I can verify that statement because I have seen mathematics curriculum
materials from other countries. (I read Chinese, and own dozens of Chinese-
language mathematics textbooks from China and Taiwan, and I have found English
translations of textbooks from several other countries in academic libraries
in my town.) Doing thorough research on this subject, not the kind of research
that a weekly magazine columnist or blogger does, but THOROUGH research, puts
the lie to the idea that it is mainly demographic characteristics of the
United States population that put the United States so far behind the top-
performing countries. Review just how stark the differences in performance
levels are,

<http://pirls.bc.edu/timss2007/PDF/T07_M_IR_Chapter1.pdf>

and then check the work of researchers who are analyzing where the problem
really is in the United States.

There is a problem of a bottom-performing group in the United States, but it
is a problem of a bottom-performing group of teachers who are unable to teach
primary school subjects.
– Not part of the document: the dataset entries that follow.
-- ==== Sys2Proof/Machine/Dispatch.lean ====
section
/-! DEFINITION. One arm per command: a direct call of the command's meaning. -/

namespace Sys2Proof.Machine
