/-- Is an output a packet on a connection, whatever frames carry it? -/
def Output.isPacket (qpn : Nat) (p : Packet) : Output → Bool
  | .packet q x _ => decide (q = qpn ∧ x = p)
  | _ => false

/-- A packet is sent on a connection (R83, R94, R95). -/
abbrev PacketSent (t : State) (qpn : Nat) (p : Packet) : Prop := t.out.any (Output.isPacket qpn p) = true

/-- Does a message posted on a connection leave at once: nothing posted before it waits, nothing is to be sent again after a
takeover, it is not paced, and the ports send (R98, R106, R234, R363)? -/
abbrev SendsNow (s : State) (qpn : Nat) : Prop :=
  (ctxOf s qpn).work = [] ∧ (ctxOf s qpn).workSent = 0 ∧ (ctxOf s qpn).resume = [] ∧ s.red.notices = [] ∧
    (s.fld F.XPT_CFG_CC_EN = 0 ∨ (ctxOf s qpn).class0 = true) ∧ s.cmd.ps ≠ 4

/-- Does a drive's port take a command at once: this unit works on the drives, no preempt of its drive runs, nothing waits before
it, and it is one NVMe command that finds its place in the rings and pages (R199, R203, R204, R212)? -/
abbrev DriveTakes (s : State) (slot : Nat) (o : Output) : Prop :=
  mayDrive s = true ∧ s.drv.preempting.contains slot = false ∧ (portOf s slot).urgentWait = [] ∧ (portOf s slot).normalWait = [] ∧
    (portOf s slot).pieces o.pages ≤ 1 ∧
    (if o.isUrgent then (portOf s slot).urgentFits o else (portOf s slot).normalFits (s.fld F.DRV_CFG_NORMAL_CAP) o) = true

/-- Is a write of no command to an LBA of a drive under way? -/
abbrev WriteUnderWay (t : State) (slot lba : Nat) : Prop := ((portOf t slot).back.any fun b => b.1 == lba) = true

/-- The objects of a job that the next window takes, as they are planned: those to do as the map has them now, after the
attestation of parts from the units read (R183, R186). -/
def planned (s : State) (job count : Nat) (units : List (Nat × Nat × UnitRead)) : List Planned :=
  let x := jobOf s job
  let s := onJob job (fun x => { x with todo := x.todo.flatMap (refreshObj s x.nsid) }) s
  let todo := (jobOf s job).todo
  let s := todo.foldl (attest x.nsid (passing s units)) s
  planObjs s x.nsid (s.fld F.FIX_MIG_CFG_WINDOW_MIB * 1048576) count todo (x.windows.flatMap (·.objs)) []

end Sys2Proof.Machine
end

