/-- R410 to R420: the transitions of a leg, its power good, its retries and its orders. -/
def Obligations.SlotPowerCompletes : Prop :=
  (∀ (leg : Fin 48) (s : State), 
    legState s leg.val = 1 ∨ legState s leg.val = 2 →
    Completes (.fastTrip leg) s fun t =>
      (legOf t leg.val).gateOn = false ∧ (noRetry s leg.val 3 = false → legState t leg.val = 3) ∧
      Emitted s t (0x300 + leg.val) 3 0xC03 (min (s.fldI F.PWR_LEG_MEAS_I_MA leg.val) 65535 * 2 ^ 20 +
        s.fldI F.PWR_LEG_STAT_TJ_C leg.val * 256 + b2n (noRetry s leg.val 3) * 16 + 3)) ∧
  (∀ (leg : Fin 48) (s : State), 
    legState s leg.val = 1 ∨ legState s leg.val = 2 →
    Completes (.faultTimerExpiry leg) s fun t =>
      (legOf t leg.val).gateOn = false ∧ (noRetry s leg.val 1 = false → legState t leg.val = 3) ∧
      Emitted s t (0x300 + leg.val) 3 0xC03 (min (s.fldI F.PWR_LEG_MEAS_I_MA leg.val) 65535 * 2 ^ 20 +
        s.fldI F.PWR_LEG_STAT_TJ_C leg.val * 256 + b2n (noRetry s leg.val 1) * 16 + 1)) ∧
  (∀ (leg : Fin 48) (s : State), 
    legState s leg.val = 1 ∨ legState s leg.val = 2 →
    Completes (.modelTemperatureLimit leg) s fun t =>
      (legOf t leg.val).gateOn = false ∧ (noRetry s leg.val 2 = false → legState t leg.val = 3) ∧
      Emitted s t (0x300 + leg.val) 3 0xC03 (min (s.fldI F.PWR_LEG_MEAS_I_MA leg.val) 65535 * 2 ^ 20 +
        s.fldI F.PWR_LEG_STAT_TJ_C leg.val * 256 + b2n (noRetry s leg.val 2) * 16 + 2)) ∧
  (∀ (leg : Fin 48) (s : State), 
    legState s leg.val = 1 →
    Completes (.rampTimeLimit leg) s fun t =>
      (legOf t leg.val).gateOn = false ∧ (noRetry s leg.val 4 = false → legState t leg.val = 3) ∧
      Emitted s t (0x300 + leg.val) 3 0xC03 (min (s.fldI F.PWR_LEG_MEAS_I_MA leg.val) 65535 * 2 ^ 20 +
        s.fldI F.PWR_LEG_STAT_TJ_C leg.val * 256 + b2n (noRetry s leg.val 4) * 16 + 4)) ∧
  (∀ (leg : Fin 48) (s : State), 
    legState s leg.val = 1 →
    Completes (.rampComplete leg) s fun t =>
      legState t leg.val = 2 ∧ t.pwr = s.pwr ∧ t.ctl = s.ctl) ∧
  (∀ (leg : Fin 48) (s : State), 
    legState s leg.val = 2 →
    Completes (.gateCheckFail leg) s fun t =>
      (legOf t leg.val).gateOn = false ∧ fencedUnit t 12 leg.val = true ∧
      Emitted s t (0x300 + leg.val) 3 0xC03 (min (s.fldI F.PWR_LEG_MEAS_I_MA leg.val) 65535 * 2 ^ 20 +
        s.fldI F.PWR_LEG_STAT_TJ_C leg.val * 256 + 16 + 5)) ∧
  (∀ (leg : Fin 48) (s : State), 
    legState s leg.val = 0 →
    Completes (.drainSourceShort leg) s fun t =>
      fencedUnit t 12 leg.val = true ∧
      Emitted s t (0x300 + leg.val) 3 0xC03 (min (s.fldI F.PWR_LEG_MEAS_I_MA leg.val) 65535 * 2 ^ 20 +
        s.fldI F.PWR_LEG_STAT_TJ_C leg.val * 256 + 16 + 6)) ∧
  (∀ (leg : Fin 48) (s : State), 
    legState s leg.val = 2 →
    legPg s leg.val = false →
    Completes (.legPg leg) s fun t =>
      legPg t leg.val = true ∧ Emitted s t (0x300 + leg.val) 1 0xC02 1) ∧
  (∀ (leg : Fin 48) (s : State), 
    legPg s leg.val = true →
    Completes (.legPgWithdrawn leg) s fun t =>
      legPg t leg.val = false ∧ Emitted s t (0x300 + leg.val) 1 0xC02 16 ∧ t.pwr = s.pwr) ∧
  (∀ (leg : Fin 48) (s : State), 
    legState s leg.val = 0 →
    s.fldI F.PWR_LEG_STAT_PENDING leg.val = 1 →
    feedOn s (legFeed s leg.val) = true →
    Completes (.legDischarged leg) s fun t =>
      legState t leg.val = 1 ∧ (legOf t leg.val).gateOn = true ∧ t.fldI F.PWR_LEG_STAT_PENDING leg.val = 0 ∧
      Emitted s t (0x300 + leg.val) 0 0xC01 4) ∧
  (∀ (leg : Fin 48) (s : State), 
    legState s leg.val = 3 →
    noRetry s leg.val (s.fldI F.PWR_LEG_STAT_CAUSE leg.val) = false →
    feedOn s (legFeed s leg.val) = true →
    s.fldI F.PWR_LEG_STAT_TJ_C leg.val ≤ s.fldI F.PWR_MODEL3_COOL_C (s.fldI F.PWR_LEG_CFG_MODEL leg.val) →
    Completes (.legRetry leg) s fun t =>
      legState t leg.val = 1 ∧ t.fldI F.PWR_LEG_STAT_RETRIES leg.val = min 7 (s.fldI F.PWR_LEG_STAT_RETRIES leg.val + 1) ∧
      Emitted s t (0x300 + leg.val) 1 0xC04 (min 7 (s.fldI F.PWR_LEG_STAT_RETRIES leg.val + 1)) ∧
      Emitted s t (0x300 + leg.val) 0 0xC01 3) ∧
  (∀ (leg : Fin 48) (s : State), 
    legPg s leg.val = true →
    Completes (.retryCountClear leg) s fun t =>
      t.fldI F.PWR_LEG_STAT_RETRIES leg.val = 0 ∧ legState t leg.val = legState s leg.val ∧ t.ctl = s.ctl) ∧
  (∀ (path : Fin 5) (session : Nat) (value : Word) (s : State), 
    MayWrite path session 0x0C000044 s →
    bitsOf value.toNat 31 24 = 0x3C ∧ bitsOf value.toNat 23 20 = 1 ∧ bitsOf value.toNat 5 0 < 48 →
    legState s (bitsOf value.toNat 5 0) = 0 →
    (s.drv.slots.at (bitsOf value.toNat 5 0)).seated = true →
    legsReleased s = true →
    discharged s (bitsOf value.toNat 5 0) = true →
    Completes (.pwrLegOnOrder path session value) s fun t =>
      legState t (bitsOf value.toNat 5 0) = 1 ∧ (legOf t (bitsOf value.toNat 5 0)).gateOn = true ∧
      t.fld F.PWR_ORDER_STAT_RESULT = 1 ∧ t.fld F.PWR_ORDER_STAT_LEG = bitsOf value.toNat 5 0 ∧
      Emitted s t (0x300 + bitsOf value.toNat 5 0) 0 0xC01 2) ∧
  (∀ (path : Fin 5) (session : Nat) (value : Word) (s : State), 
    MayWrite path session 0x0C000044 s →
    bitsOf value.toNat 31 24 = 0x3C ∧ bitsOf value.toNat 23 20 = 1 ∧ bitsOf value.toNat 5 0 < 48 →
    legState s (bitsOf value.toNat 5 0) = 4 →
    Completes (.pwrLegOnOrder path session value) s fun t =>
      t.pwr = s.pwr ∧ legState t (bitsOf value.toNat 5 0) = 4 ∧ t.fld F.PWR_ORDER_STAT_RESULT = 2) ∧
  (∀ (path : Fin 5) (session : Nat) (value : Word) (s : State), 
    MayWrite path session 0x0C000044 s →
    bitsOf value.toNat 31 24 = 0x3C ∧ bitsOf value.toNat 23 20 = 2 ∧ bitsOf value.toNat 5 0 < 48 →
    legState s (bitsOf value.toNat 5 0) = 1 ∨ legState s (bitsOf value.toNat 5 0) = 2 →
    Completes (.pwrLegOffOrder path session value) s fun t =>
      legState t (bitsOf value.toNat 5 0) = 0 ∧ (legOf t (bitsOf value.toNat 5 0)).gateOn = false ∧
      t.fldI F.PWR_LEG_STAT_HELD_OFF (bitsOf value.toNat 5 0) = 1 ∧ t.fld F.PWR_ORDER_STAT_RESULT = 1 ∧
      Emitted s t (0x300 + bitsOf value.toNat 5 0) 1 0xC05 1)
Encouraging the bottom 5 percent of teachers in the
United States year on year to find new occupations would help enormously,

[http://edpro.stanford.edu/hanushek/admin/pages/files/uploads...](http://edpro.stanford.edu/hanushek/admin/pages/files/uploads/Hanushek%202009%20CNTP%20ch%208.pdf)

but meanwhile some people are showing the courage and research orientation to
identify ways to help the learners in the United States who need the most help
to learn more mathematics and other subjects.

<http://www.teachingasleadership.org/>